What is being asked: I would like each line of the data that holds the word "dAddr" copied out.

Record extracts:
•••
-- ==== Sys2Proof/Machine/Strm.lean ====
section
/-! DEFINITION. The stream engine: STRM.COPY and STRM.FILL, windows and Bounds events, merging (06 R178, R179, 07 R202 to
R210, R223 to R225). -/

namespace Sys2Proof.Machine

/-! ### Fields (Table 6-5) -/

def tCtx (w : W128) : Nat := fld w 79 71
def tAsrc (w : W128) : Nat := fld w 70 67
def tAdst (w : W128) : Nat := fld w 66 63
def tAdesc (w : W128) : Nat := fld w 62 59
def tPat (w : W128) : W32 := BitVec.ofNat 32 (fld w 31 0)

/-! ### Latency classes (Table 6-6) -/

/-- An endpoint as the class sees it: kind (0 own core store, 1 another core store, 2 die store, 3 HBM) and addition. -/
def endpoint (gradeB : Bool) (key : Nat) (a : Nat) : Nat × Nat :=
  let die := key / 128
  let far := fun d => if d = die then 0 else if halfOfDie d = halfOfDie die then 120 else 200
  if viewBase ≤ a ∧ a < viewBase + 2 * 2 ^ 41 ∧ (a - viewBase) % 2 ^ 41 < 1152 * 2 ^ 30 then
    (3, if (a - viewBase) / 2 ^ 41 = halfOfDie die then 120 else 200)
  else match memUnit gradeB a with
    | some (.hbm st) => (3, far (st / 2))
    | some (.dieStore d) => (2, far d)
    | some (.coreStore k) => (if k = key then 0 else 1, far (k / 128))
    | none => (0, 0)

/-- Base and rate of a transfer between two endpoints (Table 6-6). Within one core store that is not the issuing core's they are those
of another core (log 123, DESIGN CHOICE). -/
def strmClass (src dst : Nat × Nat) : Nat × Nat :=
  let (base, r) :=
    match src.1, dst.1 with
    | 0, 0 => (12, 128)
    | 2, 2 => (24, 512)
    | 3, 3 | 3, 2 | 2, 3 => (240, 512)
    | 3, _ | _, 3 => (280, 64)
    | 2, _ | _, 2 => (104, 128)
    | _, _ => (40, 128)
  let extra := max src.2 dst.2
  (base + extra, if extra = 0 then r else min r 256)

/-! ### Issue -/

/-- The 128 bytes of the descriptor at A[ADESC], and the state after reading them (07 R202, R204). -/
def State.readDesc (s : State) (i : StreamId) (a : W64) : List Byte × State :=
  s.readMem (s.whoNow i) (ownBytes (skey i) (a &&& ~~~(15 : W64)) 0 128)

/-- Issue of a STRM: the descriptor is read through the instruction port and captured, and fixes occupancy and latency (05 R150, 06
R179, 07 R204, R205). A FILL with INCS set advances the register that its unused source field names (log 109, DESIGN CHOICE). -/
def State.issueStrm (s : State) (i : StreamId) (w : W128) (op : Nat) : State :=
  s.onTurn i (some .str) (if ofRow w 0 op then 128 else 0) fun s =>
    let key := skey i
    let st0 := s.stream i
    let r1 := if ofRow w 0 op then s.readDesc i (st0.areg (tAdesc w)) else ([], s)
    let d := r1.1; let s1 := r1.2
    let st := s1.stream i
    let f := st.operandFmt (bit w 56) (fld w 55 48) 0
    let ew := if bit w 56 then fmtBytes (f.getD 0) else ewBytes (dEw d)
    let z := List.replicate (dNdim d) 0
    let src := (dAddr (st.areg (tAsrc w)) d ew false 0 z).toNat
    let dst := (dAddr (st.areg (tAdst w)) d ew true 0 z).toNat
    let ends := (if op = 1 then (0, 0) else endpoint s.fuse.gradeB key src, endpoint s.fuse.gradeB key dst)
    let (base, r) := strmClass ends.1 ends.2
    let occ := st.reps w * ((dElems d * ew + r - 1) / r)
    s1.issueEng i w 0 op .str (!descOk d ew (op == 1)) f.isNone false
      { occ := occ, lat := base + occ, fmtA := ew, desc := d
        incs := (if bit w 58 then [tAsrc w] else []) ++ (if bit w 57 then [tAdst w] else []) }
      id

def execStrmCopy (i : StreamId) (w : W128) (s : State) : Host.Outcome State Fault Refusal := .next (s.issueStrm i w 0)
def execStrmFill (i : StreamId) (w : W128) (s : State) : Host.Outcome State Fault Refusal := .next (s.issueStrm i w 1)

/-! ### Window checks of an access -/

/-- What a check says of one byte: its plain address, or the sub-cause of its suppression (07 R204, R224). -/
def checkByte (gradeB : Bool) (wins : Tab Win) (write aligned : Bool) (a : Nat) : Nat ⊕ Nat :=
  if !aligned then .inr 2
  else match plainAddr gradeB a with
    | none => .inr 0
    | some p => match winCheck wins write p with
      | none => .inl p
      | some c => .inr c

/-- One element of a transfer: its bytes' checks at the source and at the destination, with their device addresses. -/
structure Moved where
  src : List (Nat × (Nat ⊕ Nat))
  dst : List (Nat × (Nat ⊕ Nat))

/-- Bytes of an element at a device address. -/
def elemBytesAt (gradeB : Bool) (wins : Tab Win) (write : Bool) (a : W64) (ew : Nat) : List (Nat × (Nat ⊕ Nat)) :=
  (List.range ew).map fun k =>
    let b := (a.toNat + k) % 2 ^ 64
    (b, checkByte gradeB wins write (a.toNat % ew == 0) b)

/-- The elements of one repetition of a STRM, in order (07 R203). -/
def movedRep (gradeB : Bool) (wins : Tab Win) (q : QEntry) (j : Nat) : List Moved :=
  let ew := q.fmtA
  (dIndices q.desc (dNdim q.desc)).map fun ix =>
    { src := if q.op = 1 then [] else
        elemBytesAt gradeB wins false (dAddr (q.addr (tAsrc q.w) (bit q.w 58) j) q.desc ew false j ix) ew
      dst := elemBytesAt gradeB wins true (dAddr (q.addr (tAdst q.w) (bit q.w 57) j) q.desc ew true j ix) ew }

/-- The elements of a STRM over every repetition. -/
def movedElems (gradeB : Bool) (wins : Tab Win) (q : QEntry) : List Moved :=
  (List.range q.n).flatMap fun j => movedRep gradeB wins q j

/-- The suppressed bytes of a transfer, in order: address and sub-cause. -/
def suppressed (es : List Moved) : List (Nat × Nat) :=
  es.flatMap fun e => (e.src ++ e.dst).filterMap fun (a, c) => match c with | .inr k => some (a, k) | .inl _ => none

/-- Plain addresses that stay in window. -/
def inWindow (bs : List (Nat × (Nat ⊕ Nat))) : List Nat :=
  bs.filterMap fun (_, c) => match c with | .inl p => some p | .inr _ => none

/-- Values an element writes, byte by byte, from what its source bytes read as. -/
def elemWrites (e : Moved) (vals : List Byte) : List (Nat × Byte) :=
  (e.dst.zip vals).filterMap fun ((_, c), v) => match c with | .inl p => some (p, v) | .inr _ => none

/-- A COPY whose source and destination share no byte: reads first, then writes in order (07 R203). -/
def copyWrites (before : Nat → Byte) (es : List Moved) : List (Nat × Byte) :=
  es.flatMap fun e => elemWrites e (e.src.map fun (_, c) => match c with | .inl p => before p | .inr _ => 0)

/-- A repetition of a COPY that writes bytes its own elements read: its elements take a free order, and a byte read holds a value it
had before or between the earlier repetitions (`cands`), or any value an element before it in that order wrote there (07 R203; log
111, DESIGN CHOICE). `draw` gives the free choices. The result lists each element's writes in the order of 07 R203, so the later one
stands. -/
def overlapWrites (cands : Nat → List Byte) (draw : Nat → Nat) (es : List Moved) : List (Nat × Byte) :=
  let idx := es.zipIdx
  let order := sortBy idx fun a b => decide (draw a.2 ≤ draw b.2)
  let run := order.foldl (fun (acc : List (Nat × Byte) × List (Nat × List (Nat × Byte))) (e, k) =>
    let vals := e.src.zipIdx.map fun ((_, c), t) => match c with
      | .inl p =>
        let cs := cands p ++ (acc.1.filter (·.1 == p)).map (·.2)
        cs.getD (draw (es.length + 32 * k + t) % cs.length) 0
      | .inr _ => 0
    let ws := elemWrites e vals
    (acc.1 ++ ws, acc.2 ++ [(k, ws)])) ([], [])
  (sortBy run.2 fun a b => decide (a.1 ≤ b.1)).flatMap (·.2)

/-- Whether a transfer writes a byte that it reads. -/
def overlaps (es : List Moved) : Bool :=
  let ws := es.flatMap fun e => inWindow e.dst
  es.any fun e => (inWindow e.src).any ws.contains

/-! ### Bounds events (07 R225) -/

/-- What the first suppressed byte of an instruction leaves in the core's registers (07 R225). -/
def State.boundsRegs (s : State) (i : StreamId) (q : QEntry) (a cause : Nat) : State :=
  s.modCore (skey i) fun c =>
    { c with
      baddr := BitVec.ofNat 64 a, bctx := BitVec.ofNat 9 (tCtx q.w), bstream := BitVec.ofNat 2 (passIx i.pass)
      bcause := BitVec.ofNat 2 cause, bcount := satAdd c.bcount 1, strBnd := true }

/-- The one Bounds record of an instruction of a core, with the count of its suppressed bytes (log 78, DEDUCED). -/
def State.boundsEv (s : State) (i : StreamId) (q : QEntry) (a cause n : Nat) : State :=
  s.post { s.coreEv i 4 0x05 cause q.step q.pc q.attempt (BitVec.ofNat 64 a) with count := BitVec.ofNat 16 (min 65535 n) }

/-- A Bounds record of a unit that is no core, for a partition (07 R226). -/
def State.boundsUnit (s : State) (unit : W32) (part : Nat) (bad : List (Nat × Nat)) : State :=
  match bad with
  | [] => s
  | (a, k) :: _ =>
    s.post { s.unitEv unit 0x05 k part (BitVec.ofNat 64 a) with count := BitVec.ofNat 16 (min 65535 bad.length) }

/-! ### Merging (07 R210) -/

/-- The accesses of a list of addresses: runs of consecutive bytes within one granule, as (address, length). -/
def accessRuns (as : List Nat) : List (Nat × Nat) :=
  (as.foldl (fun (acc : List (Nat × Nat)) a => match acc with
    | (b, n) :: t => if a = b + n ∧ a / 64 = b / 64 then (b, n + 1) :: t else (a, 1) :: acc
    | [] => [(a, 1)]) []).reverse

/-- Bytes of an open group. -/
def Merge.size (m : Merge) : Nat := (m.accesses.map fun x => x.2.2).foldl (· + ·) 0

/-- Whether an access joins the open group: the same granule, direction and partition, beginning above the last byte of the access
before it. -/
def Merge.joins (m : Merge) (part : Nat) (write : Bool) (a : Nat) : Bool :=
  m.granule == a / 64 && m.write == write && m.part == part
    && (match m.accesses.getLast? with | some x => decide (x.2.1 + x.2.2 ≤ a) | none => true)

/-- An access arrives: it joins the open group, or that one is issued and it begins a new one; a group that covers its granule is
issued. A window of 0 keeps none open. -/
def mergeAccess (win : Byte) (part ctx : Nat) (write : Bool) (m : Option Merge) (x : Nat × Nat) : Option Merge :=
  let new : Merge := { granule := x.1 / 64, write := write, part := part, accesses := [(ctx, x.1, x.2)] }
  let g := match m with
    | some g => if g.joins part write x.1 then { g with accesses := g.accesses ++ [(ctx, x.1, x.2)] } else new
    | none => new
  if win = 0 ∨ 64 ≤ g.size then none else some g

/-- The accesses of a repetition pass the merge stage, its reads and then its writes. -/
def Core.merged (c : Core) (part ctx : Nat) (reads writes : List Nat) : Core :=
  let m := (accessRuns reads).foldl (mergeAccess c.mergeWin part ctx false) c.merge
  { c with merge := (accessRuns writes).foldl (mergeAccess c.mergeWin part ctx true) m }

/-- The bytes of an access. -/
def accessBytes (x : Nat × Nat) : List Nat := (List.range x.2).map (x.1 + ·)

/-- The bytes that the open group holds of a direction. -/
def Core.groupBytes (c : Core) (write : Bool) : List Nat :=
  match c.merge with
  | some g => if g.write = write then g.accesses.flatMap fun x => accessBytes x.2 else []
  | none => []

/-- The codewords that a repetition's accesses reach in the memory access of the open group, which reaches them for its earlier
accesses already: the codeword is decoded once for all the contexts (07 R228). -/
def Core.inGroup (c : Core) (part ctx : Nat) (write : Bool) (as : List Nat) : List Nat :=
  let had := codewords (c.groupBytes write)
  let joined := (accessRuns as).foldl (fun (acc : Option Merge × List Nat) x => match acc.1 with
    | some g => if g.joins part write x.1 then (mergeAccess c.mergeWin part ctx write (some g) x, acc.2 ++ accessBytes x) else (none, acc.2)
    | none => acc) (c.merge, [])
  (codewords joined.2).filter had.contains

/-- Reads of a repetition: a codeword with an error that the open group has read gives zeros, and its one Memory-UE record has been
posted; the record names the stream that came first (07 R219, R228; log 137, DEDUCED). -/
def State.groupRead (s : State) (who : Who) (shared as : List Nat) : List (Nat × Byte) × State :=
  let live := as.filter fun a => !(shared.contains (cwBase a) && tget [] s.errs (cwBase a) != [])
  let r := s.readMem who live
  (live.zip r.1, r.2)

/-- Writes of a repetition: a codeword with an error that the open group has written is written in the same memory access, which makes it
valid where the group covers it whole (07 R219, R228). -/
def State.groupWrite (s : State) (who : Who) (shared had : List Nat) (ws : List (Nat × Byte)) : State :=
  let mine := fun (x : Nat × Byte) => shared.contains (cwBase x.1) && tget [] s.errs (cwBase x.1) != []
  let ls := s.landing who (ws.filter mine)
  let s1 := ls.foldl (fun (s : State) x => s.wr8 x.1 x.2) (s.writeMem who (ws.filter fun x => !mine x))
  (codewords (ls.map (·.1))).foldl (fun s cw =>
    if (List.range (cwData cw)).all fun k => had.contains (cw + k) || ls.any fun x => x.1 == cw + k then s.setErr cw [] else s) s1

/-! ### The counted schedule (07 R208) -/

/-- Whether the floor of a repetition counts as reached: stream time has come to it, or the stream is HALTED, or Retract handling
completes the instructions of earlier steps. -/
def State.floorMet (s : State) (i : StreamId) (q : QEntry) (j : Nat) : Bool :=
  let st := s.stream i
  decide (q.floorAt j ≤ st.stime.toNat) || st.state == .halted || (s.finishing i).any fun k => decide (q.step < k)

/-! ### Start -/

/-- The data of one repetition: in-window bytes move, and the rest are suppressed (07 R203 to R206, R225; log 9, DEDUCED). `old` are
earlier values of bytes that the STRM both reads and writes. The result has the suppressed bytes and those values. -/
def State.moveRep (s : State) (i : StreamId) (q : QEntry) (fs : List PhysFault) (j : Nat) (old : List (Nat × Byte)) :
    List (Nat × Nat) × List (Nat × Byte) × State :=
  let key := skey i
  let c := s.core key
  let who := s.whoOf i q
  let es := movedRep s.fuse.gradeB c.wins q j
  let ovl := q.op = 0 ∧ overlaps (movedElems s.fuse.gradeB c.wins q)
  let reads := es.flatMap fun e => inWindow e.src
  let r1 := s.groupRead who (c.inGroup who.part (tCtx q.w) false reads) reads
  let s1 := r1.2
  let tab := r1.1
  let before := fun p => ((tab.find? fun x => x.1 == p).map (·.2)).getD 0
  let ws := if q.op = 1 then
      es.flatMap fun e => elemWrites e ((List.range q.fmtA).map fun k => (tPat q.w).extractLsb' (8 * (k % 4)) 8)
    else if ovl then
      overlapWrites (fun p => before p :: (old.filter fun x => x.1 == p).map (·.2)) (fun n => (Config.freeValue (s1.free + n)).toNat) es
    else copyWrites before es
  let s2 := if ovl then s1.skipFree (33 * es.length) else s1
  let c1 := c.merged who.part (tCtx q.w) reads []
  let s3 := (s2.groupWrite who (c1.inGroup who.part (tCtx q.w) true (ws.map (·.1))) (c1.groupBytes true) ws).parityWrites who (ws.map (·.1)) fs
  (suppressed es, if ovl then old ++ (ws.map (·.1)).eraseDups.map fun p => (p, s.rd8 p) else old,
    s3.modCore key fun c => c.merged who.part (tCtx q.w) reads (ws.map (·.1)))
•••
Output of the task:
    let src := (dAddr (st.areg (tAsrc w)) d ew false 0 z).toNat
    let dst := (dAddr (st.areg (tAdst w)) d ew true 0 z).toNat
        elemBytesAt gradeB wins false (dAddr (q.addr (tAsrc q.w) (bit q.w 58) j) q.desc ew false j ix) ew
      dst := elemBytesAt gradeB wins true (dAddr (q.addr (tAdst q.w) (bit q.w 57) j) q.desc ew true j ix) ew }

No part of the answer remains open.